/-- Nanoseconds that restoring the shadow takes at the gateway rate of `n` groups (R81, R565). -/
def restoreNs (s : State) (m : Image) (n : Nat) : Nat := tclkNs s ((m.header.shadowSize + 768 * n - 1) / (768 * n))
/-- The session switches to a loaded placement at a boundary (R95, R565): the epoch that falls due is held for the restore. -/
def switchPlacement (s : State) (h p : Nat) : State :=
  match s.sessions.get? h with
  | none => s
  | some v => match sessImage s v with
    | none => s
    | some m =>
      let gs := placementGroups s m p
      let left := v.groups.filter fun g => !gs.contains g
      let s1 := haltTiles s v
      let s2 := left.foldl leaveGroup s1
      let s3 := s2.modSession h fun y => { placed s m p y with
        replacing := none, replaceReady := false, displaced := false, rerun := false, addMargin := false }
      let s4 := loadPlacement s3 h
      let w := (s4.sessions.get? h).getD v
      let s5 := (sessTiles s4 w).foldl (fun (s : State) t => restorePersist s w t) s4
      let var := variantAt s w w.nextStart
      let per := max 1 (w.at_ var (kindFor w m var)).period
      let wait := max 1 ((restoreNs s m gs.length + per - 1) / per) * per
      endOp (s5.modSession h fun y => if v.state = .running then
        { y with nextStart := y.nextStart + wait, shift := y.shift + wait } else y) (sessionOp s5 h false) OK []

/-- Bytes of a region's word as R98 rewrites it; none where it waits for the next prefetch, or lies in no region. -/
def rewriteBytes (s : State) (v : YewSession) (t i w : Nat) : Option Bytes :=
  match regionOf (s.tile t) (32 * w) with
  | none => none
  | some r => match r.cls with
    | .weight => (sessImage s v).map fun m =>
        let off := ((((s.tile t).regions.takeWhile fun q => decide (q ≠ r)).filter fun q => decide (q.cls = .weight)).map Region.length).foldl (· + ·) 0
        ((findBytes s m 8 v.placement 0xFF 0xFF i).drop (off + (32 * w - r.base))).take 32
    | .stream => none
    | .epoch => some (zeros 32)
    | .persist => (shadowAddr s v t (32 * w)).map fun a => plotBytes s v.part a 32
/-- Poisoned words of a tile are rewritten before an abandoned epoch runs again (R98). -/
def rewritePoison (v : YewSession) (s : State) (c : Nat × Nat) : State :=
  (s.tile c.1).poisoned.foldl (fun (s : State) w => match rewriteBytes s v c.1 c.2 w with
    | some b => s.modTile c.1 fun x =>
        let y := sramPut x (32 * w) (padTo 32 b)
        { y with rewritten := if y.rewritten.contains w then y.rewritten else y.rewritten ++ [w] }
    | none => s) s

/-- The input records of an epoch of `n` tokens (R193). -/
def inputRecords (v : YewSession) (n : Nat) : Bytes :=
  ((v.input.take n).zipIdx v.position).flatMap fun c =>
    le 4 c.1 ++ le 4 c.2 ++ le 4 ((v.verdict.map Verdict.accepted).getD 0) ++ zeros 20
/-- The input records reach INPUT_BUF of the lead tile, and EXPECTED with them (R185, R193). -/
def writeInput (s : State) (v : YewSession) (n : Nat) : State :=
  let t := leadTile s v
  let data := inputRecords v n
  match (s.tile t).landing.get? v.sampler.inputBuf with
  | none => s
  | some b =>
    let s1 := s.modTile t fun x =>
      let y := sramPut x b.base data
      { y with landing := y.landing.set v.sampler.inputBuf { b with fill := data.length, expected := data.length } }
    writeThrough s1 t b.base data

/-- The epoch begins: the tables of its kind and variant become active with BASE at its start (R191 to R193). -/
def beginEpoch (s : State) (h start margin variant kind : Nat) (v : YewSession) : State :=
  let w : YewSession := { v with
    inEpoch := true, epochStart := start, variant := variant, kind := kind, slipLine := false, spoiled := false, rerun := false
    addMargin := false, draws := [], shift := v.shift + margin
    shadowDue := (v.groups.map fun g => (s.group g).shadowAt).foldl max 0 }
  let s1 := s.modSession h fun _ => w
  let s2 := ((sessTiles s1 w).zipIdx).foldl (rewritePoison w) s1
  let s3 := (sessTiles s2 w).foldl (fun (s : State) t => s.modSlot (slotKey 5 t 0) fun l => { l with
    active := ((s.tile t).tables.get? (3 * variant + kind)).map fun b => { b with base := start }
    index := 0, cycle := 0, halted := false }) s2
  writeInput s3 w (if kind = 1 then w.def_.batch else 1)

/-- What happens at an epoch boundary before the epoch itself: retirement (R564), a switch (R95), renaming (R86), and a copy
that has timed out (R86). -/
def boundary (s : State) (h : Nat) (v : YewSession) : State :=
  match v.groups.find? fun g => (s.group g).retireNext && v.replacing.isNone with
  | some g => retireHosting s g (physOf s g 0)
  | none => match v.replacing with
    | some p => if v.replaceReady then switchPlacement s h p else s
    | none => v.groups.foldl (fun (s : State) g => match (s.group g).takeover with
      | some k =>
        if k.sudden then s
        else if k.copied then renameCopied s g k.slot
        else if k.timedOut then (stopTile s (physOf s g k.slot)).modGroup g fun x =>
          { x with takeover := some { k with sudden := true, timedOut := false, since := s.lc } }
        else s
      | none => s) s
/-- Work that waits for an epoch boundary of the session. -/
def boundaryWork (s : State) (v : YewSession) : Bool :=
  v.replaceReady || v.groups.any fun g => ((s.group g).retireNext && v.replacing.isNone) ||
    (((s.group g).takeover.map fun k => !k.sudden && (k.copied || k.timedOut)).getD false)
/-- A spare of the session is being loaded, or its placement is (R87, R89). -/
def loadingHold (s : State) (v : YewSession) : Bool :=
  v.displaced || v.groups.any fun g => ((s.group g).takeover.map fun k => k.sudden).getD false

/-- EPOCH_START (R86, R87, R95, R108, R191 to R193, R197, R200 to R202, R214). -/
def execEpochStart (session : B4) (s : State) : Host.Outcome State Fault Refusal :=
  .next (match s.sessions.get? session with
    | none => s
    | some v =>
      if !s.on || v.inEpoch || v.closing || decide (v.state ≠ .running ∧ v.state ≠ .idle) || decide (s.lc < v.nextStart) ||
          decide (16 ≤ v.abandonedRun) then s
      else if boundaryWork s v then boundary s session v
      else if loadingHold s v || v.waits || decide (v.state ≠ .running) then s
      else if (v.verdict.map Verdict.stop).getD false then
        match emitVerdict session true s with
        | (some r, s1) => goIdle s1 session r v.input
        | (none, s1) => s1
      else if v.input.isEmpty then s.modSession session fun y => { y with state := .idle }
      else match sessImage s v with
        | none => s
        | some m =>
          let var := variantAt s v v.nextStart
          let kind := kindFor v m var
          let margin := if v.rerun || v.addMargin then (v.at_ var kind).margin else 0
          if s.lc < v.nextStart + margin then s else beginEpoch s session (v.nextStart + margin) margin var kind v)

----------------------------------------

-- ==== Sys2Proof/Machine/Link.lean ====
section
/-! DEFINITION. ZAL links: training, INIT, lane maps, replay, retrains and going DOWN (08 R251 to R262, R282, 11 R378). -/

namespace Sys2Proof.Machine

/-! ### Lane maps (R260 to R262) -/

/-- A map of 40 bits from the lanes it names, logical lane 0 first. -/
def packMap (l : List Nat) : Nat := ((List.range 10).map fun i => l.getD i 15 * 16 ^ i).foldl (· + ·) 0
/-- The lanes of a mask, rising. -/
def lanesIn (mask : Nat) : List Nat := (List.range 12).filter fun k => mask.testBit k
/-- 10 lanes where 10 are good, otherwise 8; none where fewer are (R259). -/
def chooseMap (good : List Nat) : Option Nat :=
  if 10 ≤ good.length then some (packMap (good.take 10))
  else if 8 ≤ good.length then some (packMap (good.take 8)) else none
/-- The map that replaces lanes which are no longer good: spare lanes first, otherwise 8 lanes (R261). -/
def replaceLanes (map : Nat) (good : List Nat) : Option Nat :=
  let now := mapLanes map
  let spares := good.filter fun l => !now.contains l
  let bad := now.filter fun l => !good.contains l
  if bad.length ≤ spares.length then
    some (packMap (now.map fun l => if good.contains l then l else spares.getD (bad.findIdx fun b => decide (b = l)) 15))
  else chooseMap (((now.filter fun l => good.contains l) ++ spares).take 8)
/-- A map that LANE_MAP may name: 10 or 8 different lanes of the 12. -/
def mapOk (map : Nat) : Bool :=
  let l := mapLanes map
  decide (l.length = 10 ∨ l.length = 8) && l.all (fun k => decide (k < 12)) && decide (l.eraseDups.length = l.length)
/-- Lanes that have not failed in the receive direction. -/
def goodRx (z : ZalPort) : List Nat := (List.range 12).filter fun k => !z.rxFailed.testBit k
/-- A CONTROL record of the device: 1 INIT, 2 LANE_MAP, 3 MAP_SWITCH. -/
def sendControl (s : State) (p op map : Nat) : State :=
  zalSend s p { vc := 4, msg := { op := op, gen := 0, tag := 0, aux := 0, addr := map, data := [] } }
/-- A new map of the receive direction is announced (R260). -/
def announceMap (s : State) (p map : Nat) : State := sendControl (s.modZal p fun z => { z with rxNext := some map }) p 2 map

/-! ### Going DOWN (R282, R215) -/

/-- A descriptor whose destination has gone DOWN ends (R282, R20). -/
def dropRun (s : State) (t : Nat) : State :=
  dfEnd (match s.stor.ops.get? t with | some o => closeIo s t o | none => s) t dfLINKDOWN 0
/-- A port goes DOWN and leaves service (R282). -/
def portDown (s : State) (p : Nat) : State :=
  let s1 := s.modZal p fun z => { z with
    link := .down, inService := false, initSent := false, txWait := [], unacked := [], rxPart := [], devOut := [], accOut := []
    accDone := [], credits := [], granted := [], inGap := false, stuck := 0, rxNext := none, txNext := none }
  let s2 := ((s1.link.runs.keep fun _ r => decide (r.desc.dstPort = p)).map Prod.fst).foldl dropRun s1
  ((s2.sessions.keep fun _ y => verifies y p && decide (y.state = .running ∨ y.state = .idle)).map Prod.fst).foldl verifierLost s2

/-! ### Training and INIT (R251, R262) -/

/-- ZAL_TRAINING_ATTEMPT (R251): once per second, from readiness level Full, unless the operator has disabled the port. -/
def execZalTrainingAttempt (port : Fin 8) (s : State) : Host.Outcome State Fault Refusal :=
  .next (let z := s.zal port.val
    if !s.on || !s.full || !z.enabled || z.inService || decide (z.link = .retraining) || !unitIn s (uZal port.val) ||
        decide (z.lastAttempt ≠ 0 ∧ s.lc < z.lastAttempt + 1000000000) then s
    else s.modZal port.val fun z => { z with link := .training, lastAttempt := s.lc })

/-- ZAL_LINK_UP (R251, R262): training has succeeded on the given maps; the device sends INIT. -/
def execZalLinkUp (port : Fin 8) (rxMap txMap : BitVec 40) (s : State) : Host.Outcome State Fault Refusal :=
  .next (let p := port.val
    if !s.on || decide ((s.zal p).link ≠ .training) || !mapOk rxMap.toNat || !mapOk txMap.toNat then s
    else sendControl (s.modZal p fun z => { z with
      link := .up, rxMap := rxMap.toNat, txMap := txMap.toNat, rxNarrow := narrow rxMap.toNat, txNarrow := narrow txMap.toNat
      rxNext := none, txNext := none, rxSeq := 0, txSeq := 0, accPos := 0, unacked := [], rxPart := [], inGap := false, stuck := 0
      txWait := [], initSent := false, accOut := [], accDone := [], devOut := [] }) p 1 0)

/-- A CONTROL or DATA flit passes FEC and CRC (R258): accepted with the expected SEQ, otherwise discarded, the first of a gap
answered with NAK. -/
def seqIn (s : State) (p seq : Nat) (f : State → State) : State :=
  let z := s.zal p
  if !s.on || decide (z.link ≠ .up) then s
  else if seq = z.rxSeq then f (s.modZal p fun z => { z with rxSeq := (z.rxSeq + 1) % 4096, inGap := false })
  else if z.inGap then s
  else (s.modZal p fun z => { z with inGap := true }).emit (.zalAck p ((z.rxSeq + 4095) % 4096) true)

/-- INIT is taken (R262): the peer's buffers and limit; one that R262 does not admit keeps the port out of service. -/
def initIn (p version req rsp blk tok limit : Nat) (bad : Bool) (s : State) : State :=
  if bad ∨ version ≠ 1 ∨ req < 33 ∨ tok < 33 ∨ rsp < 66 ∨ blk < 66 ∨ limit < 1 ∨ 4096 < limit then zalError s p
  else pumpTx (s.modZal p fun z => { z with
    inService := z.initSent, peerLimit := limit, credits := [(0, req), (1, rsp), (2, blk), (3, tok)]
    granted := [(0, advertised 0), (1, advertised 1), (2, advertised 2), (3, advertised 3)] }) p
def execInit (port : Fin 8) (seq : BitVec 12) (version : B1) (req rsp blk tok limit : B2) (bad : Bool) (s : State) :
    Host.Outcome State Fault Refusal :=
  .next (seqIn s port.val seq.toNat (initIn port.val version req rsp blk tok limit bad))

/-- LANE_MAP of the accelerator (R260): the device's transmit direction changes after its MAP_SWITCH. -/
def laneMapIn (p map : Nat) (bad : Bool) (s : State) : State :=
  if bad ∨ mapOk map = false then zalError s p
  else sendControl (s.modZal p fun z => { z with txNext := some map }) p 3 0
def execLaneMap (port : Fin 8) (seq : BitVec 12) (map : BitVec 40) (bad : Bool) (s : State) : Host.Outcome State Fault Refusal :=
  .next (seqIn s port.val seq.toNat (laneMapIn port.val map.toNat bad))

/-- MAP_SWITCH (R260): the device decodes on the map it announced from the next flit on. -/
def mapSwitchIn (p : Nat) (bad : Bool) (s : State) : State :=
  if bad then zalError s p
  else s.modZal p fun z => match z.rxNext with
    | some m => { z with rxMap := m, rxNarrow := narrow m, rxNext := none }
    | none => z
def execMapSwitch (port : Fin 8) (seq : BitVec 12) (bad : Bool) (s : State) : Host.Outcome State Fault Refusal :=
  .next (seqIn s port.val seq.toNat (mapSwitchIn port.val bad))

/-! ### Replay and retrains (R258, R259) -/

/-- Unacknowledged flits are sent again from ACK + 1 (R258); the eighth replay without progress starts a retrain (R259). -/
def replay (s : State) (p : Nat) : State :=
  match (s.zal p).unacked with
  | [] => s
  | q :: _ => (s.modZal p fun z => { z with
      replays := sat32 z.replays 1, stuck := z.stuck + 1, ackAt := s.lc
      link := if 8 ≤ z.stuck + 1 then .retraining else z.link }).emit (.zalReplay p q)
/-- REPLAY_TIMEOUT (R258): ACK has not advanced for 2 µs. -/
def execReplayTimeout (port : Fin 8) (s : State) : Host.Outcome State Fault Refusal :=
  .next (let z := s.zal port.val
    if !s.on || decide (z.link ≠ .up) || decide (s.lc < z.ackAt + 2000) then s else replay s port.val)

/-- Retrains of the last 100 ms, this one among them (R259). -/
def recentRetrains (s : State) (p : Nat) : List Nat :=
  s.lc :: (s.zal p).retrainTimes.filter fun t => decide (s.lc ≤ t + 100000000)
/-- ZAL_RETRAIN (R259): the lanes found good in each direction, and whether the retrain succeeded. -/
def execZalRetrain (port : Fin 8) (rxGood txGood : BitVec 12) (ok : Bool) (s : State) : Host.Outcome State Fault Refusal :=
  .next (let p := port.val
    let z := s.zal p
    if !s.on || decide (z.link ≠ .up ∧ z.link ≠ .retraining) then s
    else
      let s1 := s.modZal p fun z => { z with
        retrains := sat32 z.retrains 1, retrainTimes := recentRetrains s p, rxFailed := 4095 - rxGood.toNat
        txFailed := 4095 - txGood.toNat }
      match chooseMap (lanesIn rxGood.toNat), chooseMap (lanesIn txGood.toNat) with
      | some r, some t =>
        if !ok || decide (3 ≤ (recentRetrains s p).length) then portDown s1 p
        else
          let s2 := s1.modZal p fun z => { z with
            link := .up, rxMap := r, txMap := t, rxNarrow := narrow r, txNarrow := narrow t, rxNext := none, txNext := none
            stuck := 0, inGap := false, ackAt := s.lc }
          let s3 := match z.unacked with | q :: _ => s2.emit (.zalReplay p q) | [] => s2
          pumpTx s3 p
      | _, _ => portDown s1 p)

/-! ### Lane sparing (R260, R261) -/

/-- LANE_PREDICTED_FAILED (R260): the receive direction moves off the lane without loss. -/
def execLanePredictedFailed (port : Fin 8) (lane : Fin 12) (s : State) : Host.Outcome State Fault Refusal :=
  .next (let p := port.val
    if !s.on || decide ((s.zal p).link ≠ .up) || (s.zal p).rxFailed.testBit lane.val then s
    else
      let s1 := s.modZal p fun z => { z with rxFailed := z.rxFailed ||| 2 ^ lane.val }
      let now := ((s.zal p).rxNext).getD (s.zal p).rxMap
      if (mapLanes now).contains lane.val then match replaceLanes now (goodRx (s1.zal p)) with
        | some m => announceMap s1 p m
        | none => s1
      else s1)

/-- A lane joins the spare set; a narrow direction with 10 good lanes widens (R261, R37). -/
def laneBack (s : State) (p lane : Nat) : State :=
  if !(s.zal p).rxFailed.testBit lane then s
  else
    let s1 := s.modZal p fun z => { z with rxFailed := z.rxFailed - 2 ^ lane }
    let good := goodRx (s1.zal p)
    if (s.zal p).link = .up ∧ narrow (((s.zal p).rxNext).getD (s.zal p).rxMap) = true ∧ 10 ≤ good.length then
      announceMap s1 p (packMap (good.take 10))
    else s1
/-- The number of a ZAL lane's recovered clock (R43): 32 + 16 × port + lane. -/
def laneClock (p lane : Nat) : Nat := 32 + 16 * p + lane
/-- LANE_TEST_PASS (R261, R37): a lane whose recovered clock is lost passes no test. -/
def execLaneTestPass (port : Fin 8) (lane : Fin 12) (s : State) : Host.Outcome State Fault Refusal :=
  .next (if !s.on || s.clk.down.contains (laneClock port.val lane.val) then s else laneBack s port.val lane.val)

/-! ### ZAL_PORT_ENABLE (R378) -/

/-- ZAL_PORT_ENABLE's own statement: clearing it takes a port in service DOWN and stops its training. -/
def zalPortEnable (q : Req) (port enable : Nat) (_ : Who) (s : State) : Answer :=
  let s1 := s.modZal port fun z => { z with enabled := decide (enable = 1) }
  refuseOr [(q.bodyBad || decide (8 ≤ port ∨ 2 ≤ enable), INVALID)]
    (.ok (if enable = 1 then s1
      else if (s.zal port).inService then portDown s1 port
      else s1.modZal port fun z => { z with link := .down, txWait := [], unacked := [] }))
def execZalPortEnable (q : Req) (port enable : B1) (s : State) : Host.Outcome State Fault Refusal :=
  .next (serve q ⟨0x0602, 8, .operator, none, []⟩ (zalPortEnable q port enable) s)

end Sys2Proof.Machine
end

----------------------------------------

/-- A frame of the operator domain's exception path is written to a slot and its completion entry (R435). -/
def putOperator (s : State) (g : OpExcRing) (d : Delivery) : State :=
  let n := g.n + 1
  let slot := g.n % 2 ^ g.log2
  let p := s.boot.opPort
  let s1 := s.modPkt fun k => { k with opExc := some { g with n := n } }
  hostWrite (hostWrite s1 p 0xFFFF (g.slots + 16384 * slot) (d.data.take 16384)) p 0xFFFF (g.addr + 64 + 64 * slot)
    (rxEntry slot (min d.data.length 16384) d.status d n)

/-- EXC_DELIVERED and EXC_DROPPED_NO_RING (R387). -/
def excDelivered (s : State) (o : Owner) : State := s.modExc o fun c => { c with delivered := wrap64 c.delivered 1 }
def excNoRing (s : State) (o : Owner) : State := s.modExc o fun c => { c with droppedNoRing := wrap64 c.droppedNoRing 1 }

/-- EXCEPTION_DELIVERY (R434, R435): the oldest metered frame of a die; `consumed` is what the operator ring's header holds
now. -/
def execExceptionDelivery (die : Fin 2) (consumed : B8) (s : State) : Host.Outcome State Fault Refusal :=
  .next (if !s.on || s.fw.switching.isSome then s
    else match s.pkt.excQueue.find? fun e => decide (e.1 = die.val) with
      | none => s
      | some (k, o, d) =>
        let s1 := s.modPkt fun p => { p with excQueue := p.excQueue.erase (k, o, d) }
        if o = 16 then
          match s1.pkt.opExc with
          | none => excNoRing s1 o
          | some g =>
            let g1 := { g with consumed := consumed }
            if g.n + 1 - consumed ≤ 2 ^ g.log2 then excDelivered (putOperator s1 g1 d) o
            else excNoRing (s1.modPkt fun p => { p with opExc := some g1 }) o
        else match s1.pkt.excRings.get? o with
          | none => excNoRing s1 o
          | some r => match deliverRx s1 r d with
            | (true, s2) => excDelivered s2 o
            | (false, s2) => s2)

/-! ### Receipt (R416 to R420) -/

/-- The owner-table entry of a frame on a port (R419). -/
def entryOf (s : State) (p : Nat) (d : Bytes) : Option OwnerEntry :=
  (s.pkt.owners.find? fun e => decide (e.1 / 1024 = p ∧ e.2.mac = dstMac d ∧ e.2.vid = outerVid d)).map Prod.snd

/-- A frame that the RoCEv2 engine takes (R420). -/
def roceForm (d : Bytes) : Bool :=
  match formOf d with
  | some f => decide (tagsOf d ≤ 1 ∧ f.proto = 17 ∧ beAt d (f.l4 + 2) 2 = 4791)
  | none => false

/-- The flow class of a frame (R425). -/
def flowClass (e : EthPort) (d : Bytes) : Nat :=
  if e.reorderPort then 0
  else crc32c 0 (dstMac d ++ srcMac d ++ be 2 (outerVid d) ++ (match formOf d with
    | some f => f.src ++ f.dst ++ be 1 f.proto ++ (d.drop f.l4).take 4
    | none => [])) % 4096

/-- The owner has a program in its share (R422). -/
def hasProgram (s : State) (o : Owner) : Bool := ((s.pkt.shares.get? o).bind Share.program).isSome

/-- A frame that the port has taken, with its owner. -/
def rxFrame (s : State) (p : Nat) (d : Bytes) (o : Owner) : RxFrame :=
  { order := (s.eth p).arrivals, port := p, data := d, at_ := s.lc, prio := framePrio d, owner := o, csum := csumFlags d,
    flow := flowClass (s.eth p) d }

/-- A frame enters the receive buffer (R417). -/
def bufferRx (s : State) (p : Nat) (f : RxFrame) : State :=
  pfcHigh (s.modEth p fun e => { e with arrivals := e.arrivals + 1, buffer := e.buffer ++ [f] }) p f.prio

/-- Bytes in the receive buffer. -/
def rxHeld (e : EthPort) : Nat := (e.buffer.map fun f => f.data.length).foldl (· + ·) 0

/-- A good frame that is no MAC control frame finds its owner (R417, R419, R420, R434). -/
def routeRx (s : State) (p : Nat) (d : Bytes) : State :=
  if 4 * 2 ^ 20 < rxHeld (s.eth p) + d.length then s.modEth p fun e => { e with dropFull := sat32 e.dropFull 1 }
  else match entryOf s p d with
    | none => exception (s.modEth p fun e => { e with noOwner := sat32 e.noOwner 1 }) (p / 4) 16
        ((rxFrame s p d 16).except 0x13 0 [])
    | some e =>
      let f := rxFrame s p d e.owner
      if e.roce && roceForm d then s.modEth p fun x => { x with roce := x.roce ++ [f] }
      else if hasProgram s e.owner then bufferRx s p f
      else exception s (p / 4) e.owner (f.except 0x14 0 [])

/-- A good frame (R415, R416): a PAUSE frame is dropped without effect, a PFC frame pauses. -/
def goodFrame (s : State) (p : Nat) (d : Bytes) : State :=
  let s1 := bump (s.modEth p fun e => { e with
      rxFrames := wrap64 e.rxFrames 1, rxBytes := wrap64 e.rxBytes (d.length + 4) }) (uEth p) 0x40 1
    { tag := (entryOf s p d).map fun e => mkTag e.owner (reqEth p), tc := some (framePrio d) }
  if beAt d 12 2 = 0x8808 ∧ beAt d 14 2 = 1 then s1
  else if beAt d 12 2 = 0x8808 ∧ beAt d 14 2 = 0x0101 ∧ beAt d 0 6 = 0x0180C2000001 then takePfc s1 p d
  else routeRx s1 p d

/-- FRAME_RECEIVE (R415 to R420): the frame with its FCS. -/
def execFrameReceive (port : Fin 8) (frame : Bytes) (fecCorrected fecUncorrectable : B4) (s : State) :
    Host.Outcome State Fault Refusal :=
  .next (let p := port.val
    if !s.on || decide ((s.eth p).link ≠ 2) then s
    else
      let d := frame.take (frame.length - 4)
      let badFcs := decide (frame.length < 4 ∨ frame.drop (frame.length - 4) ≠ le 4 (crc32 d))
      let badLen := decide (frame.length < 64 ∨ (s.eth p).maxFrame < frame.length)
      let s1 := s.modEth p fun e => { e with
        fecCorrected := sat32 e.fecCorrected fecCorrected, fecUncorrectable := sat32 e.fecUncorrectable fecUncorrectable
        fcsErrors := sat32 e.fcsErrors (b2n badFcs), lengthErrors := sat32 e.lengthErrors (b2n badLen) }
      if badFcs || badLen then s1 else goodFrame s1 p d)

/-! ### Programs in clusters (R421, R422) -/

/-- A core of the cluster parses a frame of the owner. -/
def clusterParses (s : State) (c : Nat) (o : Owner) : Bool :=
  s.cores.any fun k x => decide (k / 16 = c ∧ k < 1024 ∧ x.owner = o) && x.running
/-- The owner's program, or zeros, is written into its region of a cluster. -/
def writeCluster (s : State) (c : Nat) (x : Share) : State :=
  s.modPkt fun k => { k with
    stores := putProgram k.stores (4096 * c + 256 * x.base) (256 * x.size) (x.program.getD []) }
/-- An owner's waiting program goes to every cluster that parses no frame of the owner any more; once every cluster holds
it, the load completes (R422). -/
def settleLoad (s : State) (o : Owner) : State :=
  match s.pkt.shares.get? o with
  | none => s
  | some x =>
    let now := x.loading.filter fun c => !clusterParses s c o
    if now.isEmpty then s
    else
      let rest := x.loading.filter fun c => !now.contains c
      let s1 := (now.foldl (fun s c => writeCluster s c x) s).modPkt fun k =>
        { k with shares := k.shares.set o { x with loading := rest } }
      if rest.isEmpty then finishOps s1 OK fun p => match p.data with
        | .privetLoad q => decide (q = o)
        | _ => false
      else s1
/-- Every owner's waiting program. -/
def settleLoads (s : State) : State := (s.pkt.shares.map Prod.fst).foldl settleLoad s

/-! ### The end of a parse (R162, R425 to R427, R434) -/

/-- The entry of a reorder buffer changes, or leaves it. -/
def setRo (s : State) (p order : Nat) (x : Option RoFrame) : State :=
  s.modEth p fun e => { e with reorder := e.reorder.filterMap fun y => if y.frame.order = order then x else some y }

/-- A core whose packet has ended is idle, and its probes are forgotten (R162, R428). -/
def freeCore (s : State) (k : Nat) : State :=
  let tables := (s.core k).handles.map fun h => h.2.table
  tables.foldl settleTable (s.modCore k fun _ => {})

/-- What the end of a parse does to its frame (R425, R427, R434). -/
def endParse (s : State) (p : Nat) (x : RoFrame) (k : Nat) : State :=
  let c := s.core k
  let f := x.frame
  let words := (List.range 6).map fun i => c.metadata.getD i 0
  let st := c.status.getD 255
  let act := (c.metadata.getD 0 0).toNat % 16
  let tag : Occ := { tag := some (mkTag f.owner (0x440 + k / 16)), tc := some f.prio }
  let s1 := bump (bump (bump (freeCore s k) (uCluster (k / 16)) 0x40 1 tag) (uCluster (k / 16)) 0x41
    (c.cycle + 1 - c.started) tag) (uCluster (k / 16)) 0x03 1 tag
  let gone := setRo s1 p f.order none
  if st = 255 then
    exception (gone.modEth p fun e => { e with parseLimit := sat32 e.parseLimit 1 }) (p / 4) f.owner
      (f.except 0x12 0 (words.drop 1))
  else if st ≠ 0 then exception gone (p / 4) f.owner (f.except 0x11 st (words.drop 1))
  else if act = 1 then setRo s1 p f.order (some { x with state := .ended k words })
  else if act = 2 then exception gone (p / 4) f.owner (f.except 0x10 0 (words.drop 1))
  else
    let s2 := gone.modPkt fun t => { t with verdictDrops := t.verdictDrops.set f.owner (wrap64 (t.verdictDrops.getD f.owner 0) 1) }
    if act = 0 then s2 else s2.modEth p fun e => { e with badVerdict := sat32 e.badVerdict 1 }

----------------------------------------

* _Work to be completed_: Pick out all lines from the data above in which the word "lanesIn" appears.

* _Answer to this problem_:
def lanesIn (mask : Nat) : List Nat := (List.range 12).filter fun k => mask.testBit k
      match chooseMap (lanesIn rxGood.toNat), chooseMap (lanesIn txGood.toNat) with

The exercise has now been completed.